**Goal of the exercise**
From the first line of the material below to the line containing "s.ctxs := by unfold State.startX; simp", repeat every line exactly and add nothing.

BEGIN

/-! ### Machine/XSlot.lean -/

@[simp] theorem State.frame_startX (s : State) (w : XWait) (lat : Nat) (row : Instr) : (State.startX s w lat row).frame = s.frame := by unfold State.startX; simp
@[simp] theorem State.places_startX (s : State) (w : XWait) (lat : Nat) (row : Instr) : (State.startX s w lat row).places = s.places := by unfold State.startX; simp
@[simp] theorem State.ctxs_startX (s : State) (w : XWait) (lat : Nat) (row : Instr) : (State.startX s w lat row).ctxs = s.ctxs := by unfold State.startX; simp
@[simp] theorem State.frame_reserveIds (s : State) (c k dst : Nat) (x0 : Nat) : (State.reserveIds s c k dst x0).2.frame = s.frame := by
  fun_induction State.reserveIds s c k dst x0 <;> (repeat' (first | split | (dsimp only; split))) <;> (try simp only [Prod.ext_iff] at *) <;> (try casesm* _ ∧ _) <;> subst_vars <;> simp_all
@[simp] theorem State.places_reserveIds (s : State) (c k dst : Nat) (x0 : Nat) : (State.reserveIds s c k dst x0).2.places = s.places := by
  fun_induction State.reserveIds s c k dst x0 <;> (repeat' (first | split | (dsimp only; split))) <;> (try simp only [Prod.ext_iff] at *) <;> (try casesm* _ ∧ _) <;> subst_vars <;> simp_all
@[simp] theorem State.ctxs_reserveIds (s : State) (c k dst : Nat) (x0 : Nat) : (State.reserveIds s c k dst x0).2.ctxs = s.ctxs := by
  fun_induction State.reserveIds s c k dst x0 <;> (repeat' (first | split | (dsimp only; split))) <;> (try simp only [Prod.ext_iff] at *) <;> (try casesm* _ ∧ _) <;> subst_vars <;> simp_all
@[simp] theorem State.frame_endX (s : State) (c k : Nat) : (State.endX s c k).frame = s.frame := by unfold State.endX; simp
@[simp] theorem State.places_endX (s : State) (c k : Nat) : (State.endX s c k).places = s.places := by unfold State.endX; simp
@[simp] theorem State.ctxs_endX (s : State) (c k : Nat) : (State.endX s c k).ctxs = s.ctxs := by unfold State.endX; simp
@[simp] theorem State.frame_refuseX (s : State) (c k cause addr : Nat) (aux : Dword) (ids : List Nat) : (State.refuseX s c k cause addr aux ids).frame = s.frame := by unfold State.refuseX; simp
@[simp] theorem State.places_refuseX (s : State) (c k cause addr : Nat) (aux : Dword) (ids : List Nat) : (State.refuseX s c k cause addr aux ids).places = s.places := by unfold State.refuseX; simp
@[simp] theorem State.ctxs_refuseX (s : State) (c k cause addr : Nat) (aux : Dword) (ids : List Nat) : (State.refuseX s c k cause addr aux ids).ctxs = s.ctxs := by unfold State.refuseX; simp
@[simp] theorem State.frame_refusePoison (s : State) (c k key : Nat) (ids : List Nat) : (State.refusePoison s c k key ids).frame = s.frame := by unfold State.refusePoison; simp
@[simp] theorem State.places_refusePoison (s : State) (c k key : Nat) (ids : List Nat) : (State.refusePoison s c k key ids).places = s.places := by unfold State.refusePoison; simp
@[simp] theorem State.ctxs_refusePoison (s : State) (c k key : Nat) (ids : List Nat) : (State.refusePoison s c k key ids).ctxs = s.ctxs := by unfold State.refusePoison; simp
@[simp] theorem State.frame_qdescEff (f : Fields) (s : State) : (qdescEff f s).frame = s.frame := by unfold qdescEff; simp
@[simp] theorem State.places_qdescEff (f : Fields) (s : State) : (qdescEff f s).places = s.places := by unfold qdescEff; simp
@[simp] theorem State.ctxs_qdescEff (f : Fields) (s : State) : (qdescEff f s).ctxs = s.ctxs := by unfold qdescEff; simp
@[simp] theorem State.frame_fdsetEff (f : Fields) (s : State) : (fdsetEff f s).frame = s.frame := by unfold fdsetEff; simp
@[simp] theorem State.places_fdsetEff (f : Fields) (s : State) : (fdsetEff f s).places = s.places := by unfold fdsetEff; simp
@[simp] theorem State.frame_qgraftEff (f : Fields) (s : State) : (qgraftEff f s).frame = s.frame := by unfold qgraftEff; simp
@[simp] theorem State.places_qgraftEff (f : Fields) (s : State) : (qgraftEff f s).places = s.places := by unfold qgraftEff; simp
@[simp] theorem State.ctxs_qgraftEff (f : Fields) (s : State) : (qgraftEff f s).ctxs = s.ctxs := by unfold qgraftEff; simp
@[simp] theorem State.frame_qungraftEff (f : Fields) (s : State) : (qungraftEff f s).frame = s.frame := by unfold qungraftEff; simp
@[simp] theorem State.places_qungraftEff (f : Fields) (s : State) : (qungraftEff f s).places = s.places := by unfold qungraftEff; simp
@[simp] theorem State.ctxs_qungraftEff (f : Fields) (s : State) : (qungraftEff f s).ctxs = s.ctxs := by unfold qungraftEff; simp
@[simp] theorem State.frame_tspawnEff (f : Fields) (s : State) : (tspawnEff f s).frame = s.frame := by unfold tspawnEff; simp
@[simp] theorem State.places_tspawnEff (f : Fields) (s : State) : (tspawnEff f s).places = s.places := by unfold tspawnEff; simp
@[simp] theorem State.ctxs_tspawnEff (f : Fields) (s : State) : (tspawnEff f s).ctxs = s.ctxs := by unfold tspawnEff; simp
@[simp] theorem State.frame_tforkEff (f : Fields) (s : State) : (tforkEff f s).frame = s.frame := by unfold tforkEff; simp
@[simp] theorem State.places_tforkEff (f : Fields) (s : State) : (tforkEff f s).places = s.places := by unfold tforkEff; simp
@[simp] theorem State.ctxs_tforkEff (f : Fields) (s : State) : (tforkEff f s).ctxs = s.ctxs := by unfold tforkEff; simp
@[simp] theorem State.frame_tcancelEff (f : Fields) (s : State) : (tcancelEff f s).frame = s.frame := by
  unfold tcancelEff; (repeat' (first | split | (dsimp only; split))) <;> simp
@[simp] theorem State.places_tcancelEff (f : Fields) (s : State) : (tcancelEff f s).places = s.places := by
  unfold tcancelEff; (repeat' (first | split | (dsimp only; split))) <;> simp
@[simp] theorem State.ctxs_tcancelEff (f : Fields) (s : State) : (tcancelEff f s).ctxs = s.ctxs := by
  unfold tcancelEff; (repeat' (first | split | (dsimp only; split))) <;> simp
@[simp] theorem State.frame_tprioEff (f : Fields) (s : State) : (tprioEff f s).frame = s.frame := by
  unfold tprioEff; (repeat' (first | split | (dsimp only; split))) <;> simp
@[simp] theorem State.places_tprioEff (f : Fields) (s : State) : (tprioEff f s).places = s.places := by
  unfold tprioEff; (repeat' (first | split | (dsimp only; split))) <;> simp
@[simp] theorem State.ctxs_tprioEff (f : Fields) (s : State) : (tprioEff f s).ctxs = s.ctxs := by
  unfold tprioEff; (repeat' (first | split | (dsimp only; split))) <;> simp
@[simp] theorem State.frame_agsetEff (f : Fields) (s : State) : (agsetEff f s).frame = s.frame := by unfold agsetEff; simp
@[simp] theorem State.places_agsetEff (f : Fields) (s : State) : (agsetEff f s).places = s.places := by unfold agsetEff; simp
@[simp] theorem State.ctxs_agsetEff (f : Fields) (s : State) : (agsetEff f s).ctxs = s.ctxs := by unfold agsetEff; simp
@[simp] theorem State.frame_traceCtl (s : State) (g : Trace → Trace) : (State.traceCtl s g).frame = s.frame := by
  unfold State.traceCtl; (repeat' (first | split | (dsimp only; split))) <;> simp
@[simp] theorem State.places_traceCtl (s : State) (g : Trace → Trace) : (State.traceCtl s g).places = s.places := by
  unfold State.traceCtl; (repeat' (first | split | (dsimp only; split))) <;> simp
@[simp] theorem State.ctxs_traceCtl (s : State) (g : Trace → Trace) : (State.traceCtl s g).ctxs = s.ctxs := by
  unfold State.traceCtl; (repeat' (first | split | (dsimp only; split))) <;> simp
@[simp] theorem State.frame_traceOnEff (f : Fields) (s : State) : (traceOnEff f s).frame = s.frame := by unfold traceOnEff; simp
@[simp] theorem State.places_traceOnEff (f : Fields) (s : State) : (traceOnEff f s).places = s.places := by unfold traceOnEff; simp
@[simp] theorem State.ctxs_traceOnEff (f : Fields) (s : State) : (traceOnEff f s).ctxs = s.ctxs := by unfold traceOnEff; simp
@[simp] theorem State.frame_traceOffEff (s : State) : (traceOffEff s).frame = s.frame := by unfold traceOffEff; simp
@[simp] theorem State.places_traceOffEff (s : State) : (traceOffEff s).places = s.places := by unfold traceOffEff; simp
@[simp] theorem State.ctxs_traceOffEff (s : State) : (traceOffEff s).ctxs = s.ctxs := by unfold traceOffEff; simp
@[simp] theorem State.frame_traceMarkEff (f : Fields) (s : State) : (traceMarkEff f s).frame = s.frame := by unfold traceMarkEff; simp
@[simp] theorem State.places_traceMarkEff (f : Fields) (s : State) : (traceMarkEff f s).places = s.places := by unfold traceMarkEff; simp
@[simp] theorem State.ctxs_traceMarkEff (f : Fields) (s : State) : (traceMarkEff f s).ctxs = s.ctxs := by unfold traceMarkEff; simp
@[simp] theorem State.frame_traceArmEff (f : Fields) (s : State) : (traceArmEff f s).frame = s.frame := by unfold traceArmEff; simp
@[simp] theorem State.places_traceArmEff (f : Fields) (s : State) : (traceArmEff f s).places = s.places := by unfold traceArmEff; simp
@[simp] theorem State.ctxs_traceArmEff (f : Fields) (s : State) : (traceArmEff f s).ctxs = s.ctxs := by unfold traceArmEff; simp

end Sys2Proof.Machine
end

END

**Reply**
/-! ### Machine/XSlot.lean -/

@[simp] theorem State.frame_startX (s : State) (w : XWait) (lat : Nat) (row : Instr) : (State.startX s w lat row).frame = s.frame := by unfold State.startX; simp
@[simp] theorem State.places_startX (s : State) (w : XWait) (lat : Nat) (row : Instr) : (State.startX s w lat row).places = s.places := by unfold State.startX; simp
@[simp] theorem State.ctxs_startX (s : State) (w : XWait) (lat : Nat) (row : Instr) : (State.startX s w lat row).ctxs = s.ctxs := by unfold State.startX; simp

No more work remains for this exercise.